The students spent the morning brainstorming and storyboarding their storylines before getting to grips with writing and illustrating. It was incredible to see how much they achieved in such a short time.
To help raise money for The Kids’ Cancer Project ‘Write a Book in a Day’ competition, the students held a Cake and Candle sale last week, with all candles handmade by Annabelle in Year 7.
This morning, Yvette Poshoglian - the bestselling author of over 30 books for children and young readers, including the wildly popular Ella and Olivia series, the Frankie Fox Girl Spy books, Escape from Cockatoo Island, and her newly released series Puppy Diary - spoke to Year 3 to 6 students in the Independent Theatre about what inspired her to write her books and how she comes up with her story ideas.
The students were fascinated to find out that the idea for her book Escape from Cockatoo Island came from an ill-fated kayaking adventure on the Harbour that resulted in her coming ashore on the island. She became fascinated in its history and her research led her to discover all sorts of unusual facts about the 'wayward' girls that were sent there to work. As she said, "Some stories need to be told."
Ms Poshoglian spoke to the students about the power of a good book cover."Illustrators are authors' secret weapons," she said. She was impressed at how many book covers and characters the students recognised, and how engaged they were with reading and writing.
Librarian Ms Scott and Library Assistant Mrs Tame came dressed as secret investigators complete with magnifying glasses and notepads, so they could conduct special investigations to discover students' secret reading powers.
Toon Creations ran a cartoon workshop in Woodstock, which encouraged the students to unleash their creativity and use shapes, letters and numbers to bring their favourite cartoon characters to life.
At lunchtime, Mr Kolbe used the power of green screen technology to transport students into the pages of their favourite book.
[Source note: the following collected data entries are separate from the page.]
-- ==== Sys2Proof/Machine/Modes.lean ====
section
/-!
DEFINITION. The operating modes (chapter 2): the reading and checking of the host-written regions, RUN entry, the end
of RUN, and the host silence monitor (1.7).
-/

namespace Sys2Proof.Machine

/-! ### Reading (R24 to R31, R204) -/

/-- R31: a word as this CHECKING reads it: the value read before a host write where the part had been first. -/
def checkedWord (s : State) (a : Nat) : Word :=
  match s.modes.checkRead.find? fun p => p.1 == a with
  | some p => p.2
  | none => s.mem a

/-- A word as a number. -/
def checkedNat (s : State) (a : Nat) : Nat := (checkedWord s a).toNat

/-- A bit of a word. -/
def checkedBit (s : State) (a i : Nat) : Bool := (checkedWord s a).getLsbD i

/-- A value taken, with how many fields were taken at a value other than the one written. -/
abbrev Taken (α : Type) := α × Nat

/-- R29: a field taken at the nearest limit of its range. -/
def takeClamped (lo hi v : Nat) : Taken Nat := (clampTo lo hi v, if clampTo lo hi v = v then 0 else 1)

/-- R29: the nearest listed value, the lower of two where midway. The list rises. -/
def nearestListed (v : Nat) : List Nat → Nat
  | [] => v
  | [a] => a
  | a :: b :: rest => if v ≤ a ∨ v - a ≤ b - v ∧ v ≤ b then a else nearestListed v (b :: rest)

/-- R29: a field with a listed set of values. -/
def takeListed (values : List Nat) (v : Nat) : Taken Nat :=
  (nearestListed v values, if nearestListed v values = v then 0 else 1)

/-- The first word of a record. -/
def siteRowAddress (r : RowId) : Nat := Config.siteBase + 8 * r.1

/-- R24, R204: a row of the site map. A station word of a used-station number is taken as it; any other is none, once
the checks have passed. -/
def readSiteRow (s : State) (r : RowId) : Taken SiteRow :=
  let a := siteRowAddress r
  if checkedBit s a 0 then
    let road := takeClamped 0 4095 (checkedNat s (a + 5))
    let station := checkedNat s (a + 4)
    ({ present := true, enabledAtStart := checkedBit s a 1, block := checkedNat s (a + 1),
       length := checkedNat s (a + 2), yield := checkedNat s (a + 3),
       station := if h : station < 16 then some ⟨station, h⟩ else none, road := road.1 }, road.2)
  else (SiteRow.absent, 0)

/-- R25, R204. -/
def readStation (s : State) (n : StationIx) : StationConfig :=
  let a := Config.stationBase + 8 * n.1
  if checkedBit s a 0 then { used := true, clean := checkedNat s (a + 1), soiled := checkedNat s (a + 2) }
  else StationConfig.unused

/-- R26, R204. -/
def readRobot (s : State) (r : RobotId) : Taken RobotConfig :=
  let a := Config.robotBase + 16 * r.1
  if checkedBit s (a + 11) 0 then
    let speed := takeClamped 5 40 (checkedNat s (a + 14))
    let epm := takeClamped 1 4095 (checkedNat s (a + 15))
    ({ registered := true, surfaceSensor := checkedBit s (a + 11) 1, block := checkedNat s (a + 12),
       home := checkedNat s (a + 13), speed := speed.1, epm := epm.1 }, speed.2 + epm.2)
  else (RobotConfig.unregistered, 0)

/-- R27, R204. -/
def readShuttle (s : State) (k : ShuttleIx) : Taken ShuttleConfig :=
  let a := Config.shuttleBase + 16 * k.1
  if checkedBit s (a + 12) 0 then
    let shelter := takeClamped 0 4095 (checkedNat s (a + 14))
    let speed := takeClamped 10 300 (checkedNat s (a + 15))
    ({ registered := true, block := checkedNat s (a + 13), shelter := shelter.1, speed := speed.1 },
      shelter.2 + speed.2)
  else (ShuttleConfig.unregistered, 0)

/-- R29, R204: the set of one anemometer; the park gust is clamped after the watch gust, the release mean after the
park mean. -/
def readAnemometer (s : State) (i : AnemIx) : Taken AnemometerParams :=
  let a := Config.parameterBase + 24 + 9 * i.1
  let metres := takeClamped 1 9999 (checkedNat s a)
  let watch := takeClamped 1 1000 (checkedNat s (a + 1))
  let park := takeClamped watch.1 1000 (checkedNat s (a + 2))
  let mean := takeClamped 1 1000 (checkedNat s (a + 3))
  let release := takeClamped 1 mean.1 (checkedNat s (a + 4))
  let holdOff := takeClamped 10 120 (checkedNat s (a + 5))
  let deadline := takeClamped 60 1800 (checkedNat s (a + 6))
  let code := takeClamped 0 255 (checkedNat s (a + 7))
  let mask := takeClamped 0 255 (checkedNat s (a + 8))
  ({ metres := metres.1, watchGust := watch.1, parkGust := park.1, parkMean := mean.1, releaseMean := release.1,
     holdOff := holdOff.1, parkDeadline := deadline.1, code := code.1, mask := mask.1 },
   metres.2 + watch.2 + park.2 + mean.2 + release.2 + holdOff.2 + deadline.2 + code.2 + mask.2)

/-- R29, R204: the parameters from their words. -/
def readWrittenParams (s : State) : Taken Params :=
  let v (i : Nat) : Nat := checkedNat s (Config.parameterBase + i)
  let shift := takeClamped 0 7 (v 1)
  let resolution := takeClamped 9 16 (v 3)
  let clock := takeListed [1, 2, 4, 8] (v 4)
  let interval := takeClamped 0 60 (v 5)
  let wipe := takeClamped 5 60 (v 6)
  let efficiency := takeClamped 0 255 (v 7)
  let reserve := takeClamped 10 90 (v 8)
  let cost := takeClamped 0 255 (v 9)
  let rate := takeListed [96, 192, 384, 576, 1152] (v 10)
  let window := takeClamped 5 200 (v 11)
  let lead := takeClamped 1 50 (v 12)
  let repeats := takeClamped 2 16 (v 13)
  let silence := takeClamped 0 255 (v 14)
  let low := takeClamped 0 32 (v 15)
  let margin := takeClamped 0 300 (v 16)
  let board := takeClamped 30 600 (v 17)
  let sets : Table 4 (Taken AnemometerParams) := tabulate (readAnemometer s)
  ({ filterShift := shift.1, darkFloor := v 2, resolution := resolution.1, countClock := clock.1,
     scanInterval := interval.1, wipeTime := wipe.1, efficiency := efficiency.1, passReserve := reserve.1,
     transferCost := cost.1, linkRate := rate.1, replyWindow := window.1, keyLead := lead.1,
     repeatLimit := repeats.1, silenceLimit := silence.1, poolLow := low.1, parkMargin := margin.1,
     boardTimeout := board.1, anemometers := tabulate fun i => (tget sets i).1 },
   shift.2 + resolution.2 + clock.2 + interval.2 + wipe.2 + efficiency.2 + reserve.2 + cost.2 + rate.2 + window.2
     + lead.2 + repeats.2 + silence.2 + low.2 + margin.2 + board.2
     + ((List.finRange 4).map fun i => (tget sets i).2).sum)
Using some high-tech trickery, Mr Kolbe captivated imaginations and delighted students as they were whisked off inside the pages of Harry Potter and Dr Seuss.
Parents also got into the ‘novel’ experience as they gathered in the piazza to cheer on their daughters at the Book Character Parade. They then had a great time reading with their children.
As always, Book Week at Wenona was a real page turner. Thank you to our Library staff and all our teachers and parents who helped to make it so successful.